● Aim of the exercise: Please copy the leading lines of the entries below exactly, concluding with the line in which "acks : List (Nat × Nat) := []" occurs.

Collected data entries
○ ○ ○ ○ ○ ○ ○

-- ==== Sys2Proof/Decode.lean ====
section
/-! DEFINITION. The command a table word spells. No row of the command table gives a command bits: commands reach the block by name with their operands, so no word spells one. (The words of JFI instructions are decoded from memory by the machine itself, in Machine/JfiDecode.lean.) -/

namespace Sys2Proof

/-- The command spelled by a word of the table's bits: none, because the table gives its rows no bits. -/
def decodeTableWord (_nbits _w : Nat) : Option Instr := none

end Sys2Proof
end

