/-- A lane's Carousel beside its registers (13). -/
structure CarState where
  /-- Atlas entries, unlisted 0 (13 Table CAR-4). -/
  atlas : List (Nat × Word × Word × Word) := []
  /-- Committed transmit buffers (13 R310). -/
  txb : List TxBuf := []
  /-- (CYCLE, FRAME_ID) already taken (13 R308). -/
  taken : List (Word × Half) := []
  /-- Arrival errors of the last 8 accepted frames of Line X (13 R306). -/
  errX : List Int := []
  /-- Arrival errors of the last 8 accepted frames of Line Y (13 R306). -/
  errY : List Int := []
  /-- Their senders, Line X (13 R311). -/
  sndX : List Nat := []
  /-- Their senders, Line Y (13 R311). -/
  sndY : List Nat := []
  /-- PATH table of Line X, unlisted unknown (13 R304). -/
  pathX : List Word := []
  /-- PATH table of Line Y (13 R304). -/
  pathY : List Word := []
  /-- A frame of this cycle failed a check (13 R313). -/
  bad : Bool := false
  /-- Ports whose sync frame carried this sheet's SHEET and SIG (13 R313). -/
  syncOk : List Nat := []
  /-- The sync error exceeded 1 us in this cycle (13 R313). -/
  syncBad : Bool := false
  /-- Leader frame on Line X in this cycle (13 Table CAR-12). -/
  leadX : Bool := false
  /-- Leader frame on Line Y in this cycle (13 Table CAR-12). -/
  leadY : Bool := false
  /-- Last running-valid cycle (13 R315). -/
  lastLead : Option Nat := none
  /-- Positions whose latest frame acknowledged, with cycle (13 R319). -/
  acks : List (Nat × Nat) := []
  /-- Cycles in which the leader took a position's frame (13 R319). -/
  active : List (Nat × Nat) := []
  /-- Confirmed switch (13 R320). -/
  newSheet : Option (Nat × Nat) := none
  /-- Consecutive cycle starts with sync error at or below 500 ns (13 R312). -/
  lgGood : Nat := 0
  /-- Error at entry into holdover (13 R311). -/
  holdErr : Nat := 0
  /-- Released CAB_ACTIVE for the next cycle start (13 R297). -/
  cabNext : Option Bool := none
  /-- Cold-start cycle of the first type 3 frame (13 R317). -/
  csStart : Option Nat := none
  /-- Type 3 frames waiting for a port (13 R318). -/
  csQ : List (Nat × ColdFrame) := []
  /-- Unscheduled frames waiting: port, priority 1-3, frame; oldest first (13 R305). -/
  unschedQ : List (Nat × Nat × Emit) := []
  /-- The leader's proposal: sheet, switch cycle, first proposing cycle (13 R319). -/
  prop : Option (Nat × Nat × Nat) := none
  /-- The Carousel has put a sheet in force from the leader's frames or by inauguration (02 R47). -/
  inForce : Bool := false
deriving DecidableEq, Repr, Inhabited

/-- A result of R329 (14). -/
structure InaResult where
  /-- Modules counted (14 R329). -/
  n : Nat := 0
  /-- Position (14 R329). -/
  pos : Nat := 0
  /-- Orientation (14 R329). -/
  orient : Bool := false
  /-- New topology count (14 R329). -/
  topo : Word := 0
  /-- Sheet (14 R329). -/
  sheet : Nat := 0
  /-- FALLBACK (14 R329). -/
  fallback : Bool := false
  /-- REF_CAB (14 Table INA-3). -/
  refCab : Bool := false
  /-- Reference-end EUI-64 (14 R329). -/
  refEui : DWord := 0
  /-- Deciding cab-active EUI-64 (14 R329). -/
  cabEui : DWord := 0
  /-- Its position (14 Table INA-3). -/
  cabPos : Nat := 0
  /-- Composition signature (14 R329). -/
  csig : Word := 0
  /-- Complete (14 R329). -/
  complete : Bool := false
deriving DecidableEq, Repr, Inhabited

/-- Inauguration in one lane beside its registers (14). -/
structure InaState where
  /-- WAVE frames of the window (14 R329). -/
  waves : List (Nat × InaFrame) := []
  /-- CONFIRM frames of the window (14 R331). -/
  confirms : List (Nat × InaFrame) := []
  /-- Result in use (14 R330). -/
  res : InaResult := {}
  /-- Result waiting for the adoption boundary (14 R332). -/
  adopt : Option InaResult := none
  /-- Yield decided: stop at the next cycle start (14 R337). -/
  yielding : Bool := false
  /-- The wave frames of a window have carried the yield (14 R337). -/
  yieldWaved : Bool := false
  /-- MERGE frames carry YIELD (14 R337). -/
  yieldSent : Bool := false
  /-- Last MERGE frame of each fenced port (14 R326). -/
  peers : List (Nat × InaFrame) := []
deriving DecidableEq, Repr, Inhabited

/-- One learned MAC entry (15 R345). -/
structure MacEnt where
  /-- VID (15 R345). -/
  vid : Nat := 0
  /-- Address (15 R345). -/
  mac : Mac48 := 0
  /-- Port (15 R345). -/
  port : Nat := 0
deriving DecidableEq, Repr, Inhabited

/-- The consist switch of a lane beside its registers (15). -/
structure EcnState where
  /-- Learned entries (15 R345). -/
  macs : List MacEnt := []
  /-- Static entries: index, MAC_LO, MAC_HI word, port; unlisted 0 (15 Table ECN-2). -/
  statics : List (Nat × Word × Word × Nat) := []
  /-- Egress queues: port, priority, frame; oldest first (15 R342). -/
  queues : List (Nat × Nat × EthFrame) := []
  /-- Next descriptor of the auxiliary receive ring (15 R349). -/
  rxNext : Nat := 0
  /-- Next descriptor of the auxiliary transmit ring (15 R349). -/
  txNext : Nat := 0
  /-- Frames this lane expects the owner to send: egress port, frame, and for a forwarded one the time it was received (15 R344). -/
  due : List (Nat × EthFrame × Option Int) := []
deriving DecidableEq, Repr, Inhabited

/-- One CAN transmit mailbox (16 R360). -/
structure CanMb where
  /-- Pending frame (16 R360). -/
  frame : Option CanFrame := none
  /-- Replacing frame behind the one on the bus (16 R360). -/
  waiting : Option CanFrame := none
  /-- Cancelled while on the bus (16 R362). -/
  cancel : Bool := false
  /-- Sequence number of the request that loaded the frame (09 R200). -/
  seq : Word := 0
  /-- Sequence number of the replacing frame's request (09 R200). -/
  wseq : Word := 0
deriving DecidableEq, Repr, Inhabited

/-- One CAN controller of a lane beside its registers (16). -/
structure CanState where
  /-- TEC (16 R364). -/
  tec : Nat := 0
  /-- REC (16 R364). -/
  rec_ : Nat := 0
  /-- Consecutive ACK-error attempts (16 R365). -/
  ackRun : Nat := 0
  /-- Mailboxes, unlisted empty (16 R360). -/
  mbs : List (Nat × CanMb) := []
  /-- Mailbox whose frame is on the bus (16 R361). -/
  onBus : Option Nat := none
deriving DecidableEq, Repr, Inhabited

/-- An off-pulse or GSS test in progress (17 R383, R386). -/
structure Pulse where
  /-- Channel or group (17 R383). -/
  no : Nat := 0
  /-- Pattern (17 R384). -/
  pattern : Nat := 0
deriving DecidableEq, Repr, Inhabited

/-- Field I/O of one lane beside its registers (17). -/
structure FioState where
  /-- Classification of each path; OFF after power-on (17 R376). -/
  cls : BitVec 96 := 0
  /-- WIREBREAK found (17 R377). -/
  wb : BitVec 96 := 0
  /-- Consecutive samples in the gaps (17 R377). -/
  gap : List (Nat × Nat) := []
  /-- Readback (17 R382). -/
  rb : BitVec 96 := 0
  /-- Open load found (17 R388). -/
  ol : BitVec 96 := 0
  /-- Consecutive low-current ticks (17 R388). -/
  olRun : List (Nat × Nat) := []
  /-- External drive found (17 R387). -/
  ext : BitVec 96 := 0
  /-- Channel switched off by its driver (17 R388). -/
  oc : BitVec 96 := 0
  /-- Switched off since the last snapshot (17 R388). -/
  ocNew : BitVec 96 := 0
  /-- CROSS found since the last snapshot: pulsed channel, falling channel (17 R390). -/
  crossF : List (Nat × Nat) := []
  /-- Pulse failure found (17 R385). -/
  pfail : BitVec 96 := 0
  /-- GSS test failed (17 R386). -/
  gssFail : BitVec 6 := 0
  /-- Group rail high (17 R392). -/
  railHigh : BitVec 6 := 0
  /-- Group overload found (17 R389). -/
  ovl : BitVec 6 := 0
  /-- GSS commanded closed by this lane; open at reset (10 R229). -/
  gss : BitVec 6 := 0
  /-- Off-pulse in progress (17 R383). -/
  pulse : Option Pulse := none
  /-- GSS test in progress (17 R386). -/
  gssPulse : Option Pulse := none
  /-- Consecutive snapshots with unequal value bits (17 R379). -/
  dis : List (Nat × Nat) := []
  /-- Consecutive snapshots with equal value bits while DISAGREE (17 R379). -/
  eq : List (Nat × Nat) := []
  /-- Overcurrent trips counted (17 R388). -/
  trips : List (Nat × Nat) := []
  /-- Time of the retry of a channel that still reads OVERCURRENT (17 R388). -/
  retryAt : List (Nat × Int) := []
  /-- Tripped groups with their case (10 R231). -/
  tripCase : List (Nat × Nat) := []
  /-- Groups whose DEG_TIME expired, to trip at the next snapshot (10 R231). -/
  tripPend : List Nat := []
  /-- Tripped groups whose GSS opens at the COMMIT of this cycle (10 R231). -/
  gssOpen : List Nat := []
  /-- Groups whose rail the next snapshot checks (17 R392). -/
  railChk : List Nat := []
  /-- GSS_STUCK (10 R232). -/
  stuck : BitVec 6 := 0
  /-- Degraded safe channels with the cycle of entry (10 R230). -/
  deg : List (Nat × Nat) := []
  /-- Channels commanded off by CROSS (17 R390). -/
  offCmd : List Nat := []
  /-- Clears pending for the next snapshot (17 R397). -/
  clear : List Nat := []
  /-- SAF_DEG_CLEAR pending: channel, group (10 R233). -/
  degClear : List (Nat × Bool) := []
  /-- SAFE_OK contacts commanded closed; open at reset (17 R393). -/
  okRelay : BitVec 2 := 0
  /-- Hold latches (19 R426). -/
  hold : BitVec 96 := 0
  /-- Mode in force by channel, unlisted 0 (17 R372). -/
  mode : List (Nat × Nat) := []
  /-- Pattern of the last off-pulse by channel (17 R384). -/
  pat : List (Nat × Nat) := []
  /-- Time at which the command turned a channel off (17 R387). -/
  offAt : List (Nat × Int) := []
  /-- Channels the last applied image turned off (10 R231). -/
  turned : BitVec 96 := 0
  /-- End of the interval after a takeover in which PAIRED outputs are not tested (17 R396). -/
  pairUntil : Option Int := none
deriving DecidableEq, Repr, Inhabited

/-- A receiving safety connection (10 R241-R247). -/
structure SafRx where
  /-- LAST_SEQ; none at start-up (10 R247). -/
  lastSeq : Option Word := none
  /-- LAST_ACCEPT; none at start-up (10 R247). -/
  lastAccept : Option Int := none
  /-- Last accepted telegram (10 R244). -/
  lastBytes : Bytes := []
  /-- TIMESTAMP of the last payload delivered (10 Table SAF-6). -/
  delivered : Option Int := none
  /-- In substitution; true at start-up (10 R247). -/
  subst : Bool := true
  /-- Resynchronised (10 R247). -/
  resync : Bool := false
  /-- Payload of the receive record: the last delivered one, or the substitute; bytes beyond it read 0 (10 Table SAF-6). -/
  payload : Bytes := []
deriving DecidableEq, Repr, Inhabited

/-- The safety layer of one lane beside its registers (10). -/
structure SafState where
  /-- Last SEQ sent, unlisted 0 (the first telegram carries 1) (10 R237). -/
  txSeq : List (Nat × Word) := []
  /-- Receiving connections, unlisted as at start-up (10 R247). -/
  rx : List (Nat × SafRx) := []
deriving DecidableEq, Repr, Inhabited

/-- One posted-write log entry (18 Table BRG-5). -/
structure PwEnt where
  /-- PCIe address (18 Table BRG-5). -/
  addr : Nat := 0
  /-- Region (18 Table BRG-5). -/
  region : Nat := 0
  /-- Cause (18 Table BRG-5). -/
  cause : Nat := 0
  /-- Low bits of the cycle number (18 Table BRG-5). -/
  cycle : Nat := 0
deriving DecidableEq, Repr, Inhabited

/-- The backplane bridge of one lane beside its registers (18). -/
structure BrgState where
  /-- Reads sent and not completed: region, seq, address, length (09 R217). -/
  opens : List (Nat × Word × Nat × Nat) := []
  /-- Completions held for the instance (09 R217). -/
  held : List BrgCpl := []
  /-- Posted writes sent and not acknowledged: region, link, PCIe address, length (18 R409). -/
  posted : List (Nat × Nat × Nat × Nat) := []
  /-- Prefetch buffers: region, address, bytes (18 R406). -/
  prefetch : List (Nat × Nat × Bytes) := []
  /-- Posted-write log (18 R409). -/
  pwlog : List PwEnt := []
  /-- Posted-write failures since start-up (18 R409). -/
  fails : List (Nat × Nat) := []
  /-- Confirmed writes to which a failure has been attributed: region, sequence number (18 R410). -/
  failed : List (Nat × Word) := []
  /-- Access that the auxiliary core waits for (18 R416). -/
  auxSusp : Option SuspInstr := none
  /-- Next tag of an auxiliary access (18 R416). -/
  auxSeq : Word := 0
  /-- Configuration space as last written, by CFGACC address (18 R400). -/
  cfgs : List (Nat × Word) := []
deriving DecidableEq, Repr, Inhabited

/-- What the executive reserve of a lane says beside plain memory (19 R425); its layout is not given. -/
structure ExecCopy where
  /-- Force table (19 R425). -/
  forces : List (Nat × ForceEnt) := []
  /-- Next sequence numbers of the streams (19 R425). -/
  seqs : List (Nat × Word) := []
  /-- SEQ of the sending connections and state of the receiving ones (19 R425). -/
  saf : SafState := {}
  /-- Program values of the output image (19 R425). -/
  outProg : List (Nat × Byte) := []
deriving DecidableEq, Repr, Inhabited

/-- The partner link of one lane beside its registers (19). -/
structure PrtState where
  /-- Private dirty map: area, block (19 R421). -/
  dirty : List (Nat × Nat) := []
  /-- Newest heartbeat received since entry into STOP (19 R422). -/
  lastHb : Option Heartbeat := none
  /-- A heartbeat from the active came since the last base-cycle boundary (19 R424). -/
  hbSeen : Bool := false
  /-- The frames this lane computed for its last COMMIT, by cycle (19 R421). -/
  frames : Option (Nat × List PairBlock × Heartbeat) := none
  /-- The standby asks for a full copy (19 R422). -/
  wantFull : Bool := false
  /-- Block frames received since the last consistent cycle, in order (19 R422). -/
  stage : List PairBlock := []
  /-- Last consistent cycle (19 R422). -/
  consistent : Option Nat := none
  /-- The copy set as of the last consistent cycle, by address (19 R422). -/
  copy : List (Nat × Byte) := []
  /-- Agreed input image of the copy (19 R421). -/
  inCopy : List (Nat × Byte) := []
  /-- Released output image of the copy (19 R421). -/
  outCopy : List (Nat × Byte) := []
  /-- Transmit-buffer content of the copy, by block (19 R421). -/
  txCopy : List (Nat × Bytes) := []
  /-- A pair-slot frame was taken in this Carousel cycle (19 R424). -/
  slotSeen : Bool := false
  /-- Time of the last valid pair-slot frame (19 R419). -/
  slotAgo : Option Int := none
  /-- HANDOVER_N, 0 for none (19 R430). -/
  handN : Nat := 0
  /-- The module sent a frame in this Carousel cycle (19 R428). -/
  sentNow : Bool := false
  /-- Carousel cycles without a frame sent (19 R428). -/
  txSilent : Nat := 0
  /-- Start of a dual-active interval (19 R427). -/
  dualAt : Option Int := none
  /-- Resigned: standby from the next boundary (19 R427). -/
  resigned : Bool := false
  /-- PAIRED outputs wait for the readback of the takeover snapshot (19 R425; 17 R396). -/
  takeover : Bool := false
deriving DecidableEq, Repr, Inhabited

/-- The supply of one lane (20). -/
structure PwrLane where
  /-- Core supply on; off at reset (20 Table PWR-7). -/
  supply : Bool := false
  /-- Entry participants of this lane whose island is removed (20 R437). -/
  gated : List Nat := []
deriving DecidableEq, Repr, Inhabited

○ ○ ○ ○ ○ ○ ○

● Answer box:
-- ==== Sys2Proof/Decode.lean ====
section
/-! DEFINITION. The command a table word spells. No row of the command table gives a command bits: commands reach the block by name with their operands, so no word spells one. (The words of JFI instructions are decoded from memory by the machine itself, in Machine/JfiDecode.lean.) -/

namespace Sys2Proof

/-- The command spelled by a word of the table's bits: none, because the table gives its rows no bits. -/
def decodeTableWord (_nbits _w : Nat) : Option Instr := none

end Sys2Proof
end

/-- A lane's Carousel beside its registers (13). -/
structure CarState where
  /-- Atlas entries, unlisted 0 (13 Table CAR-4). -/
  atlas : List (Nat × Word × Word × Word) := []
  /-- Committed transmit buffers (13 R310). -/
  txb : List TxBuf := []
  /-- (CYCLE, FRAME_ID) already taken (13 R308). -/
  taken : List (Word × Half) := []
  /-- Arrival errors of the last 8 accepted frames of Line X (13 R306). -/
  errX : List Int := []
  /-- Arrival errors of the last 8 accepted frames of Line Y (13 R306). -/
  errY : List Int := []
  /-- Their senders, Line X (13 R311). -/
  sndX : List Nat := []
  /-- Their senders, Line Y (13 R311). -/
  sndY : List Nat := []
  /-- PATH table of Line X, unlisted unknown (13 R304). -/
  pathX : List Word := []
  /-- PATH table of Line Y (13 R304). -/
  pathY : List Word := []
  /-- A frame of this cycle failed a check (13 R313). -/
  bad : Bool := false
  /-- Ports whose sync frame carried this sheet's SHEET and SIG (13 R313). -/
  syncOk : List Nat := []
  /-- The sync error exceeded 1 us in this cycle (13 R313). -/
  syncBad : Bool := false
  /-- Leader frame on Line X in this cycle (13 Table CAR-12). -/
  leadX : Bool := false
  /-- Leader frame on Line Y in this cycle (13 Table CAR-12). -/
  leadY : Bool := false
  /-- Last running-valid cycle (13 R315). -/
  lastLead : Option Nat := none
  /-- Positions whose latest frame acknowledged, with cycle (13 R319). -/
  acks : List (Nat × Nat) := []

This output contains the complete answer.